Professional ratings
Review scores
| Source | Rating |
| Digital Spy | Star |
| BBC Chart Blog | Star |

===Chart performance===
In the United Kingdom, following the release of "Best Behaviour" on 17 October 2010, it was revealed that the single was at a midweek position of number six. It then slipped to a position of number ten by for the week ending 30 October 2010. It became N-Dubz's third top ten hit on the UK Singles Chart as solo artists and has since spent three consecutive weeks within the chart's top forty. Elsewhere, the single has peaked at number thirty-two in Ireland.

==Music video==
The video was filmed on 1 September 2010 with British music video producer Ben Peters in Provence, France. Peters stated that the main story behind the video was bling. It was shot under a large budget of £75, 000, with sixteen-hour days over two days spent filming scenes at a number of locations, including: Le Castellet International Airport, a hillside villa and a yacht moored off St. Tropez. On set photographs from the shoot were then released via the group's Twitter on 3 September.
The video premiered on British music television channels on 8 September 2010. An extended version of the video was later released.

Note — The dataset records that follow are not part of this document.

-- ==== Sys2Proof/Laws/Memory.lean ====
section
/-!
SUPPORT. The sample memory: what a byte reads as after a write, and that every operation keeps the canonical form (R145 to
R148).
-/
namespace Sys2Proof.Laws

open Sys2Proof.Machine

/-- Every cell of `m` lies below `hi`. -/
abbrev cellsBelow (hi : Nat) (m : List Host.Cell) : Prop := ∀ c ∈ m, c.1 < hi

theorem cellsAbove_mono {lo lo' : Nat} {m : List Host.Cell} (h : cellsAbove lo m = true) (hl : lo' ≤ lo) :
    cellsAbove lo' m = true := by
  cases m with
  | nil => rfl
  | cons c rest =>
    simp only [cellsAbove, Bool.and_eq_true, decide_eq_true_eq] at *
    exact ⟨⟨by omega, h.1.2⟩, h.2⟩

/-- Below the bound of the canonical form nothing is listed. -/
theorem readCell_below {lo a : Nat} {m : List Host.Cell} (h : cellsAbove lo m = true) (ha : a < lo) :
    readCell m a = erasedByte := by
  induction m generalizing lo with
  | nil => rfl
  | cons c rest ih =>
    simp only [cellsAbove, Bool.and_eq_true, decide_eq_true_eq] at h
    simp only [readCell]
    rw [if_neg (by omega)]
    exact ih h.2 (by omega)

/-- A write keeps the canonical form. -/
theorem cellsAbove_writeCell {lo a : Nat} {m : List Host.Cell} (v : Byte) (h : cellsAbove lo m = true) (ha : lo ≤ a) :
    cellsAbove lo (writeCell m a v) = true := by
  induction m generalizing lo with
  | nil => simp only [writeCell]; split <;> simp_all [cellsAbove]
  | cons c rest ih =>
    simp only [cellsAbove, Bool.and_eq_true, decide_eq_true_eq] at h
    obtain ⟨⟨h1, h2⟩, h3⟩ := h
    simp only [writeCell]
    split
    · simp only [cellsAbove, Bool.and_eq_true, decide_eq_true_eq]
      exact ⟨⟨h1, h2⟩, ih h3 (by omega)⟩
    · split
      · subst a
        split
        · exact cellsAbove_mono h3 (by omega)
        · simp_all [cellsAbove]
      · split
        · simp_all [cellsAbove]
        · simp only [cellsAbove, Bool.and_eq_true, decide_eq_true_eq]
          exact ⟨⟨ha, by simpa using ‹¬v = erasedByte›⟩, ⟨by omega, h2⟩, h3⟩

theorem cellsBelow_writeCell {hi a : Nat} {m : List Host.Cell} (v : Byte) (h : cellsBelow hi m) (ha : a < hi) :
    cellsBelow hi (writeCell m a v) := by
  induction m with
  | nil => simp only [writeCell]; split <;> simp_all [cellsBelow]
  | cons c rest ih =>
    have hr : cellsBelow hi rest := fun x hx => h x (List.mem_cons_of_mem _ hx)
    have hc : c.1 < hi := h c List.mem_cons_self
    have := ih hr
    simp only [writeCell]
    split
    · exact List.forall_mem_cons.2 ⟨hc, this⟩
    · split <;> split <;>
        first
          | exact hr
          | exact h
          | exact List.forall_mem_cons.2 ⟨ha, hr⟩
          | exact List.forall_mem_cons.2 ⟨ha, h⟩

/-- A written byte reads back, and every other byte reads as before. -/
theorem readCell_writeCell {lo a : Nat} {m : List Host.Cell} (v : Byte) (n : Nat) (h : cellsAbove lo m = true) :
    readCell (writeCell m a v) n = if n = a then v else readCell m n := by
  induction m generalizing lo with
  | nil =>
    simp only [writeCell]
    by_cases hn : n = a
    · subst n
      rw [if_pos rfl]
      split
      · rename_i hv; rw [hv]; rfl
      · simp [readCell]
    · rw [if_neg hn]
      split
      · rfl
      · simp [readCell, Ne.symm hn]
  | cons c rest ih =>
    simp only [cellsAbove, Bool.and_eq_true, decide_eq_true_eq] at h
    obtain ⟨⟨h1, h2⟩, h3⟩ := h
    simp only [writeCell]
    split
    · simp only [readCell, ih h3]
      by_cases hc : c.1 = n
      · rw [if_pos hc, if_pos hc, if_neg (by omega)]
      · rw [if_neg hc, if_neg hc]
    · split
      · rename_i hlt heq
        by_cases hn : n = a
        · subst n
          rw [if_pos rfl]
          split
          · rename_i hv
            rw [readCell_below h3 (by omega), hv]
          · simp [readCell]
        · rw [if_neg hn]
          split <;> simp [readCell, Ne.symm hn, heq]
      · rename_i hlt hne
        by_cases hn : n = a
        · subst n
          rw [if_pos rfl]
          split
          · rename_i hv
            simp only [readCell]
            rw [if_neg hne, readCell_below h3 (by omega), hv]
          · simp [readCell]
        · rw [if_neg hn]
          split <;> simp [readCell, Ne.symm hn]

/-- The canonical form in its two halves. -/
theorem memoryWf_iff (m : List Host.Cell) :
    memoryWf m = true ↔ cellsAbove 0 m = true ∧ cellsBelow 16777216 m := by
  simp [memoryWf, cellsBelow]

/-- A program keeps the canonical form if it lies within the device. -/
theorem memoryWf_programBytes {m : List Host.Cell} {a : Nat} {data : List Byte} (h : memoryWf m = true)
    (ha : a + data.length ≤ 16777216) : memoryWf (programBytes m a data) = true := by
  induction data generalizing m a with
  | nil => exact h
  | cons d rest ih =>
    simp only [List.length_cons] at ha
    refine ih ?_ (by omega)
    rw [memoryWf_iff] at *
    exact ⟨cellsAbove_writeCell _ h.1 (by omega), cellsBelow_writeCell _ h.2 (by omega)⟩

/-- What a byte reads as after a program: the AND of old and new within the bytes programmed. -/
theorem readCell_programBytes {m : List Host.Cell} {a : Nat} {data : List Byte} (n : Nat)
    (h : cellsAbove 0 m = true) :
    readCell (programBytes m a data) n =
      if a ≤ n ∧ n < a + data.length then readCell m n &&& data.getD (n - a) 0 else readCell m n := by
  induction data generalizing m a with
  | nil =>
    rw [if_neg (fun k => by have := k.1; have := k.2; simp only [List.length_nil] at this; omega)]
    rfl
  | cons d rest ih =>
    simp only [programBytes, List.length_cons]
    rw [ih (cellsAbove_writeCell _ h (by omega)), readCell_writeCell _ _ h]
    by_cases hn : n = a
    · subst n
      rw [if_neg (by omega), if_pos rfl, if_pos (by omega)]
      simp
    · rw [if_neg hn]
      by_cases hm : a + 1 ≤ n ∧ n < a + 1 + rest.length
      · rw [if_pos hm, if_pos (by omega)]
        have : n - a = n - (a + 1) + 1 := by omega
        rw [this, List.getD_cons_succ]
      · rw [if_neg hm, if_neg (by omega)]

/-- A selection of the cells, with values changed but none left erased, keeps the canonical form. -/
theorem cellsAbove_filterMap {f : Host.Cell → Option Host.Cell}
    (hf : ∀ c d, f c = some d → d.1 = c.1 ∧ (c.2 ≠ erasedByte → d.2 ≠ erasedByte)) {lo : Nat} {m : List Host.Cell}
    (h : cellsAbove lo m = true) : cellsAbove lo (m.filterMap f) = true := by
  induction m generalizing lo with
  | nil => rfl
  | cons c rest ih =>
    simp only [cellsAbove, Bool.and_eq_true, decide_eq_true_eq] at h
    obtain ⟨⟨h1, h2⟩, h3⟩ := h
    simp only [List.filterMap_cons]
    split
    · exact cellsAbove_mono (ih h3) (by omega)
    · rename_i d hd
      obtain ⟨e1, e2⟩ := hf c d hd
      simp only [cellsAbove, Bool.and_eq_true, decide_eq_true_eq]
      exact ⟨⟨by omega, e2 h2⟩, by rw [e1]; exact ih h3⟩

/-- An erase is such a selection. -/
theorem eraseSector_eq (m : List Host.Cell) (sector : Nat) :
    eraseSector m sector = m.filterMap (fun c => if inSector sector c.1 then none else some c) := by
  induction m with
  | nil => rfl
  | cons c rest ih =>
    simp only [eraseSector, List.filterMap_cons] at *
    by_cases h : inSector sector c.1 <;> simp [h, ih]

/-- A selection of the cells keeps the canonical form. -/
theorem memoryWf_filterMap {f : Host.Cell → Option Host.Cell}
    (hf : ∀ c d, f c = some d → d.1 = c.1 ∧ (c.2 ≠ erasedByte → d.2 ≠ erasedByte)) {m : List Host.Cell}
    (h : memoryWf m = true) : memoryWf (m.filterMap f) = true := by
  rw [memoryWf_iff] at *
  refine ⟨cellsAbove_filterMap hf h.1, ?_⟩
  intro d hd
  obtain ⟨c, hc, he⟩ := List.mem_filterMap.1 hd
  rw [(hf c d he).1]
  exact h.2 c hc

theorem memoryWf_eraseSector {m : List Host.Cell} (sector : Nat) (h : memoryWf m = true) :
    memoryWf (eraseSector m sector) = true := by
  rw [eraseSector_eq]
  refine memoryWf_filterMap (fun c d hd => ?_) h
  split at hd <;> cases hd
  exact ⟨rfl, id⟩

theorem memoryWf_eraseCutShort {m : List Host.Cell} (sector k : Nat) (h : memoryWf m = true) :
    memoryWf (eraseCutShort m sector k) = true := by
  refine memoryWf_filterMap (fun c d hd => ?_) h
  split at hd
  · simp only [cellCutShort] at hd
    split at hd <;> cases hd
    exact ⟨rfl, fun _ => ‹_›⟩
  · cases hd
    exact ⟨rfl, id⟩

theorem memoryWf_programCutShort {m : List Host.Cell} {a : Nat} {data : List Byte} (k : Nat) (h : memoryWf m = true)
    (ha : a + data.length ≤ 16777216) : memoryWf (programCutShort m a data k) = true := by
  induction data generalizing m a k with
  | nil => exact h
  | cons d rest ih =>
    simp only [List.length_cons] at ha
    refine ih _ ?_ (by omega)
    rw [memoryWf_iff] at *
    exact ⟨cellsAbove_writeCell _ h.1 (by omega), cellsBelow_writeCell _ h.2 (by omega)⟩

/-- Outside an erased sector every byte reads as before, and inside it as erased. -/
theorem readCell_eraseSector (m : List Host.Cell) (sector n : Nat) :
    readCell (eraseSector m sector) n = if inSector sector n then erasedByte else readCell m n := by
  induction m with
  | nil => simp [eraseSector, readCell]
  | cons c rest ih =>
    simp only [eraseSector, List.filter_cons] at *
    by_cases hc : inSector sector c.1
    · rw [if_neg (by simp [hc]), ih]
      by_cases hn : c.1 = n
      · subst hn; simp [hc]
      · simp [readCell, hn]
    · rw [if_pos (by simp [hc])]
      simp only [readCell, ih]
      by_cases hn : c.1 = n
      · subst hn; simp [hc]
      · simp [hn]

end Sys2Proof.Laws
end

From left to right: Fazer, Tulisa and Dappy exiting a private jet with Louis Vuitton luggage in the extended version of the music video for "Best Behaviour".

The music video portrays how the group has been squashed flat by a touring lifestyle. It illustrates the group looking so battered that they are not sure which way is up. The video involves a mournful disembarking from a private jet, lonely clattering around a house in the hills of Provence and wielding of Louis Vuitton luggage. In one scene, Dappy sings "When you gonna save me, baby?" while spreading his arms out wide and then crossing them over his chest. His on-screen love interest then dives into a swimming pool behind him and attempts to reach him through an aquarium-like diving glass wall.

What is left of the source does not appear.